Nunavut wildlife board considers increase to Foxe Basin polar bear quota
Request for increase comes after hunters in Igloolik and Hall Beach went over their 2012-13 quota
The Qikiqtaaluk Wildlife Board wants to see the quota for the polar bear hunt in the Foxe Basin increased for 2014. (PHOTO BY JANE GEORGE)
The Nunavut Wildlife Management Board plans to make a recommendation to the Nunavut government in December on a proposed increase to the annual polar bear quota in the Foxe Basin management area.
Its recommendation will be based on hearings and meetings held in Iqaluit, Sept. 10 to Sept. 12 at the request of the Qikiqtaaluk Wildlife Board to increase the quota for the entire Foxe Basin zone.
That would allow the communities of Igloolik and Hall Beach, which both exceeded their 2012-2013 quotas by killing nuisance polar bears, to continue their annual polar bear hunt — and protect the communities.

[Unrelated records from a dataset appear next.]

/-- From R104, R170, R176 and R177: a table hit counts itself, refreshes the page's timestamp under LRU,
inserts the mapping into the TLB, and answers the page table's frame and the byte there. -/
def Obligations.TableHitRefreshesAndInserts : Prop :=
  ∀ (s : State) (va : Va) (f : FrameNo), s.block.ready → s.block.tlbMisses (vpnOf va) →
    s.block.ptEntry (vpnOf va) = ⟨true, f⟩ →
    exec (.translate va) s = .next { s with
      block := { s.block with
        total := s.block.total + 1
        ts := if s.block.policy = .lru
          then s.block.ts.set (vpnOf va).toNat (s.block.total + 1) (vpnOf va).isLt else s.block.ts
        tlb := s.block.tlb.set s.block.tlbPtr.toNat ⟨true, vpnOf va, f⟩ s.block.tlbPtr.isLt
        tlbPtr := s.block.tlbPtr + 1 }
      outbox := s.outbox ++ [.xlate va (physAddr f (offsetOf va))
        (memRead s.block (physAddr f (offsetOf va)))] }

/-- From R141, R175 and R177: a fault while frames are free pages into the frame at the cursor, and
evicts nothing. -/
def Obligations.FaultTakesTheNextFreeFrame : Prop :=
  ∀ (s : State) (va : Va), s.block.ready → Memory.wf PM_SIZE s.block.pm = true →
    s.block.faultsOn (vpnOf va) → s.block.full = false →
    ∃ t, exec (.translate va) s = .next t ∧ PagedIn s t va s.block.allocPtr none

/-- From R123, R145, R175 and R177: a fault under FIFO with the frames exhausted pages into the frame at
the cursor, and evicts the lowest page that owns it. -/
def Obligations.FifoFaultEvictsTheOwnerAtTheCursor : Prop :=
  ∀ (s : State) (va : Va) (q : Vpn), s.block.ready → Memory.wf PM_SIZE s.block.pm = true →
    s.block.faultsOn (vpnOf va) → s.block.full = true → s.block.policy = .fifo →
    s.block.ptEntry q = ⟨true, s.block.allocPtr⟩ →
    (∀ p, p.toNat < q.toNat → s.block.ptEntry p ≠ ⟨true, s.block.allocPtr⟩) →
    ∃ t, exec (.translate va) s = .next t ∧ PagedIn s t va s.block.allocPtr (some q)

/-- From R146, R175 and R177: a fault under LRU with the frames exhausted evicts the resident page with
the smallest timestamp, the lowest page of several, and pages into its frame. -/
def Obligations.LruFaultEvictsTheSmallestTimestamp : Prop :=
  ∀ (s : State) (va : Va) (v : Vpn) (f : FrameNo), s.block.ready →
    Memory.wf PM_SIZE s.block.pm = true →
    s.block.faultsOn (vpnOf va) → s.block.full = true → s.block.policy = .lru →
    s.block.ptEntry v = ⟨true, f⟩ →
    (∀ p, s.block.resident p → p ≠ v → (s.block.stamp v).toNat < (s.block.stamp p).toNat ∨
      (s.block.stamp v = s.block.stamp p ∧ v.toNat < p.toNat)) →
    ∃ t, exec (.translate va) s = .next t ∧ PagedIn s t va f (some v)

/-- From R207: in a state that meets the invariants, a TRANSLATE that is not refused and not stopped by
overflow always completes: a page fault "always succeeds". -/
def Obligations.TranslateCompletes : Prop :=
  ∀ (s : State) (va : Va), s.Inv → s.wasReset = true → s.block.ready →
    ∃ t f d, exec (.translate va) s = .next t ∧ t.block.err = .none ∧
      t.block.bound f ∧ t.outbox = s.outbox ++ [.xlate va (physAddr f (offsetOf va)) d] ∧
      d = memRead t.block (physAddr f (offsetOf va))

/-- R171: a TRANSLATE that completes has exactly one of the three outcomes, and the counters tell which
one. -/
def Obligations.ExactlyOneOutcome : Prop :=
  ∀ (s t : State) (va : Va) (pa : PhysAddr) (d : Byte), exec (.translate va) s = .next t →
    t.outbox = s.outbox ++ [.xlate va pa d] →
    (¬ s.block.tlbMisses (vpnOf va) ↔
      t.block.hits = s.block.hits + 1 ∧ t.block.faults = s.block.faults) ∧
    (s.block.tlbMisses (vpnOf va) ∧ s.block.resident (vpnOf va) ↔
      t.block.hits = s.block.hits ∧ t.block.faults = s.block.faults) ∧
    (s.block.tlbMisses (vpnOf va) ∧ ¬ s.block.resident (vpnOf va) ↔
      t.block.hits = s.block.hits ∧ t.block.faults = s.block.faults + 1) ∧
    ((t.block.hits = s.block.hits + 1 ∧ t.block.faults = s.block.faults) ∨
      (t.block.hits = s.block.hits ∧ t.block.faults = s.block.faults) ∨
      (t.block.hits = s.block.hits ∧ t.block.faults = s.block.faults + 1))

/-- R172: the TRANSLATE that completes as the k-th since reset sets TOTAL to k, and one that is refused
or aborted leaves TOTAL. Along any requests after a reset, TOTAL is the number of XLATE responses. -/
def Obligations.OrdinalIsTheNumberOfCompletedRequests : Prop :=
  (∀ (s t : State) (va : Va), exec (.translate va) s = .next t →
    (∀ pa d, t.outbox = s.outbox ++ [.xlate va pa d] →
      t.block.total.toNat = s.block.total.toNat + 1) ∧
    (∀ e, t.outbox = s.outbox ++ [.error e] → t.block.total = s.block.total)) ∧
  ∀ (image : Memory) (p : Policy) (ws : List ReqWord),
    (serveAll INVALIDATE_ON_UNBIND image ws (Block.reset p)).1.total.toNat =
      (serveAll INVALIDATE_ON_UNBIND image ws (Block.reset p)).2.countP Response.isXlate

/-- R176, R148: a TLB hit leaves every timestamp, and a table hit or a fault sets the page's own to the
request's ordinal under LRU, and none under FIFO. -/
def Obligations.TimestampsFollowTableLevelAccesses : Prop :=
  ∀ (s t : State) (va : Va) (pa : PhysAddr) (d : Byte), exec (.translate va) s = .next t →
    t.outbox = s.outbox ++ [.xlate va pa d] →
    (s.block.policy = .fifo ∨ ¬ s.block.tlbMisses (vpnOf va) → t.block.ts = s.block.ts) ∧
    (s.block.policy = .lru → s.block.tlbMisses (vpnOf va) →
      t.block.stamp (vpnOf va) = t.block.total ∧
      ∀ p, p ≠ vpnOf va → t.block.stamp p = s.block.stamp p)

/-- R105, R178: the TLB takes one insert in a TRANSLATE whose lookup missed, of the mapping the page table
holds, and none in one whose lookup hit. -/
def Obligations.TlbInsertExactlyOnAMiss : Prop :=
  ∀ (s t : State) (va : Va) (pa : PhysAddr) (d : Byte), exec (.translate va) s = .next t →
    t.outbox = s.outbox ++ [.xlate va pa d] →
    (¬ s.block.tlbMisses (vpnOf va) → t.block.tlb = s.block.tlb ∧ t.block.tlbPtr = s.block.tlbPtr) ∧
    (s.block.tlbMisses (vpnOf va) → ∃ f,
      t.block.tlb = s.block.tlb.set s.block.tlbPtr.toNat ⟨true, vpnOf va, f⟩ s.block.tlbPtr.isLt ∧
      t.block.tlbPtr.toNat = (s.block.tlbPtr.toNat + 1) % 16 ∧
      t.block.ptEntry (vpnOf va) = ⟨true, f⟩)

/-- R183, and the frame of TRANSLATE: what each outcome writes, and that it writes nothing else; a
TRANSLATE that completes does not write ERR. The frame
a fault stores to is the one frame selection gives. -/
def Obligations.TranslateWritesOnlyWhatItsOutcomeSays : Prop :=
  ∀ (s t : State) (va : Va), Memory.wf PM_SIZE s.block.pm = true →
    exec (.translate va) s = .next t →
    (∃ r, t = { s with block := t.block, outbox := s.outbox ++ [r] }) ∧
    (∀ pa d, t.outbox = s.outbox ++ [.xlate va pa d] → t.block.err = s.block.err) ∧
    t.block.policy = s.block.policy ∧
    (∀ i, i ≠ s.block.tlbPtr → t.block.slot i = s.block.slot i) ∧
    (s.block.policy = .fifo → t.block.ts = s.block.ts) ∧
    (∀ p, p ≠ vpnOf va → t.block.stamp p = s.block.stamp p) ∧
    (∀ p, p ≠ vpnOf va → (t.block.ptEntry p).frame = (s.block.ptEntry p).frame) ∧
    (∀ p q, p ≠ vpnOf va → q ≠ vpnOf va → (t.block.ptEntry p).valid ≠ (s.block.ptEntry p).valid →
      (t.block.ptEntry q).valid ≠ (s.block.ptEntry q).valid → p = q) ∧
    (∀ p, p ≠ vpnOf va → (t.block.ptEntry p).valid ≠ (s.block.ptEntry p).valid →
      s.block.full = true ∧ (t.block.ptEntry p).valid = false) ∧
    (∀ f, outcomeOf s.block (vpnOf va) = .tlbHit f → t.block =
      { s.block with total := t.block.total, hits := t.block.hits, err := t.block.err }) ∧
    (∀ f, outcomeOf s.block (vpnOf va) = .tableHit f → t.block =
      { s.block with total := t.block.total, ts := t.block.ts, tlb := t.block.tlb,
                     tlbPtr := t.block.tlbPtr, err := t.block.err }) ∧
    (outcomeOf s.block (vpnOf va) = .pageFault → t.block.hits = s.block.hits ∧
      (t.block.full ≠ s.block.full → s.block.full = false ∧ s.block.allocPtr = 255)) ∧
    (outcomeOf s.block (vpnOf va) ≠ .pageFault →
      ∀ pa, memRead t.block pa = memRead s.block pa) ∧
    (∀ b f, selectFrame INVALIDATE_ON_UNBIND (countFault (countRequest s.block)) = .ok (b, f) →
      ∀ g off, g ≠ f → memRead t.block (physAddr g off) = memRead s.block (physAddr g off))

/-- R54: MemWrite sets one byte and changes nothing else; and a step changes a byte of the physical
memory only at a reset or by the page load of a fault, which puts the page's byte there. -/
def Obligations.OnlyAPageLoadWritesPhysicalMemory : Prop :=
  (∀ (b : Block) (pa : PhysAddr) (v : Byte), Memory.wf PM_SIZE b.pm = true →
    memRead (memWrite b pa v) pa = v ∧
    (∀ qa, qa ≠ pa → memRead (memWrite b pa v) qa = memRead b qa) ∧
    memWrite b pa v = { b with pm := (memWrite b pa v).pm }) ∧
  ∀ (s t : State) (g : FrameNo) (off : Offset), Memory.wf PM_SIZE s.block.pm = true →
    step s = .next t → (∀ m, s.inbox.head? = some m → m.isReset = false) →
    memRead t.block (physAddr g off) ≠ memRead s.block (physAddr g off) →
    ∃ va w rest, s.inbox = .request w :: rest ∧ decode w = .instr (.translate va) ∧
      s.block.faultsOn (vpnOf va) ∧ t.block.ptEntry (vpnOf va) = ⟨true, g⟩ ∧
      memRead t.block (physAddr g off) = backingRead s.backing (backAddr (vpnOf va) off)

/-! ## TLB, page table and frames -/

/-- R109: insert number k writes slot (k - 1) mod 16, so a lookup finds only what one of the last 16
inserts wrote. -/
def Obligations.TlbHoldsTheLastSixteenInserts : Prop :=
  (∀ s : State, Reachable s → s.block.tlbPtr.toNat = s.block.inserts % 16) ∧
  (∀ (b : Block) (p : Vpn) (f : FrameNo) (i : TlbIndex),
    (tlbInsert b p f).slot i = if i = b.tlbPtr then ⟨true, p, f⟩ else b.slot i) ∧
  ∀ (l : List (Vpn × FrameNo)) (b : Block) (p : Vpn) (f : FrameNo), 16 ≤ l.length →
    tlbLookup (l.foldl (fun c e => tlbInsert c e.1 e.2) b) p = some f →
    (p, f) ∈ l.drop (l.length - 16)

/-- R106, R126: an unbind clears only the entry's valid bit; in the variant it also clears the valid bit
of the TLB slots that hold the page, and nothing else of the TLB. -/
def Obligations.UnbindClearsOnlyValidBits : Prop :=
  ∀ (b : Block) (p : Vpn),
    ptUnbind false b p = { b with
      pt := b.pt.set p.toNat ⟨false, (b.ptEntry p).frame⟩ p.isLt } ∧
    ptUnbind true b p = { b with
      pt := b.pt.set p.toNat ⟨false, (b.ptEntry p).frame⟩ p.isLt
      tlb := (ptUnbind true b p).tlb } ∧
    ∀ i, (ptUnbind true b p).slot i =
      if (b.slot i).valid = true ∧ (b.slot i).vpn = p
      then ⟨false, (b.slot i).vpn, (b.slot i).frame⟩ else b.slot i

/-- R128: in every state reached from reset, the frames below ALLOC_PTR, or all 256 once FULL is set, are
bound, each to one page, and there are no other resident pages. -/
def Obligations.ResidentPagesFillTheFrames : Prop :=
  ∀ s : State, Reachable s →
    (s.block.full = false ∧ s.block.residentCount = s.block.allocPtr.toNat ∧
      (∀ f : FrameNo, f.toNat < s.block.allocPtr.toNat → ∃! p, s.block.owns p f) ∧
      (∀ f : FrameNo, s.block.allocPtr.toNat ≤ f.toNat → ¬ s.block.bound f)) ∨
    (s.block.full = true ∧ s.block.residentCount = 256 ∧
      ∀ f : FrameNo, ∃! p, s.block.owns p f)

/-- R150: under FIFO the k-th eviction since reset evicts frame (k - 1) mod 256. -/
def Obligations.FifoEvictsFramesInTurn : Prop :=
  ∀ (s : State) (va : Va), s.Inv → s.wasReset = true → s.block.ready → s.block.policy = .fifo →
    s.block.full = true → s.block.faultsOn (vpnOf va) →
    ∃ t q, exec (.translate va) s = .next t ∧ t.block.evictions = s.block.evictions + 1 ∧
      s.block.owns q (BitVec.ofNat 8 ((t.block.evictions - 1) % 256)) ∧ ¬ t.block.resident q ∧
      t.block.owns (vpnOf va) (BitVec.ofNat 8 ((t.block.evictions - 1) % 256))

/-- R151: a trace that faults on 257 distinct pages under FIFO evicts the page first loaded into frame 0,
and no other. -/
def Obligations.FirstPageLoadedIsFirstEvicted : Prop :=
  ∀ (image : Memory) (vas : List Va), vas.length = 257 → (vas.map vpnOf).Nodup →
    ∃ t, run 257 { State.boot 0 image with
        inbox := vas.map fun va => .request (encode (.translate va)) } = .next t ∧
      t.block.faults = 257 ∧ t.block.hits = 0 ∧ t.block.err = .none ∧
      t.block.full = true ∧ t.block.allocPtr = 1 ∧
      (∀ va, vas[0]? = some va → ¬ t.block.resident (vpnOf va)) ∧
      (∀ k va, 1 ≤ k → k < 257 → vas[k]? = some va →
        t.block.owns (vpnOf va) (BitVec.ofNat 8 (k % 256)))

/-- From R146 and R147: under LRU, in a state that meets the invariants, a fault with the frames exhausted
evicts the one resident page whose last table-level access has the smallest ordinal, strictly. -/
def Obligations.LruEvictsTheLeastRecentlyUsedPage : Prop :=
  ∀ (s : State) (va : Va), s.Inv → s.wasReset = true → s.block.ready → s.block.policy = .lru →
    s.block.full = true → s.block.faultsOn (vpnOf va) →
    ∃ t v f, exec (.translate va) s = .next t ∧ s.block.owns v f ∧
      (∀ p, s.block.resident p → p ≠ v → (s.block.stamp v).toNat < (s.block.stamp p).toNat) ∧
      ¬ t.block.resident v ∧ t.block.owns (vpnOf va) f ∧
      ∀ p, p ≠ v → p ≠ vpnOf va → t.block.ptEntry p = s.block.ptEntry p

The yearly polar bear quota for the Foxe Basin, which covers about 1.1 million square kilometres and includes seven communities in Nunavut and four in Quebec, now stands at 106.
But, without an increase in the quota, the communities of Hall Beach and Igloolik face a three-year moratorium on polar bear hunting.
That stop to the hunt came after hunters in the two communities killed more polar bears than their quota allowed for in 2012-2013.
These kills were due to a high number of nuisance bears that had to be killed for the safety of the communities.
Polar bear hunt quotas normally call for the harvest of more males than females — however, in Igloolik and Hall Beach, many of the nuisance polar bears killed “ended up being females,” NWMB executive director Jim Noble said.
“That was double-jeopardy for the [two] communities, because they were harvesting doubly fast. It’s a two-to-one hit on their quota,” Noble told Nunatsiaq News.
Increasing the two communities’ quotas would allow them to keep polar bear populations around them down, Noble added, which “makes it safer for them.”
The territorial government’s last survey of polar bears in the Foxe Basin estimated a population of 2,580 in 2009-2010, according to 2012 report by Nunavut’s environment department. This is up from 2,300, estimated for 1994.
Hunter and trapper associations have noted the promising population estimates, and their representatives used this to argue for increases in quotas at the NWMB hearings.
The NWMB will deliver its decision to Nunavut’s minister of environment in December, which will have 30 days to respond.
The minister “has the right to agree with the board’s decision, or modify or reject it,” said Noble, adding that the government must consider public safety and conservation concerns before agreeing to possible increases.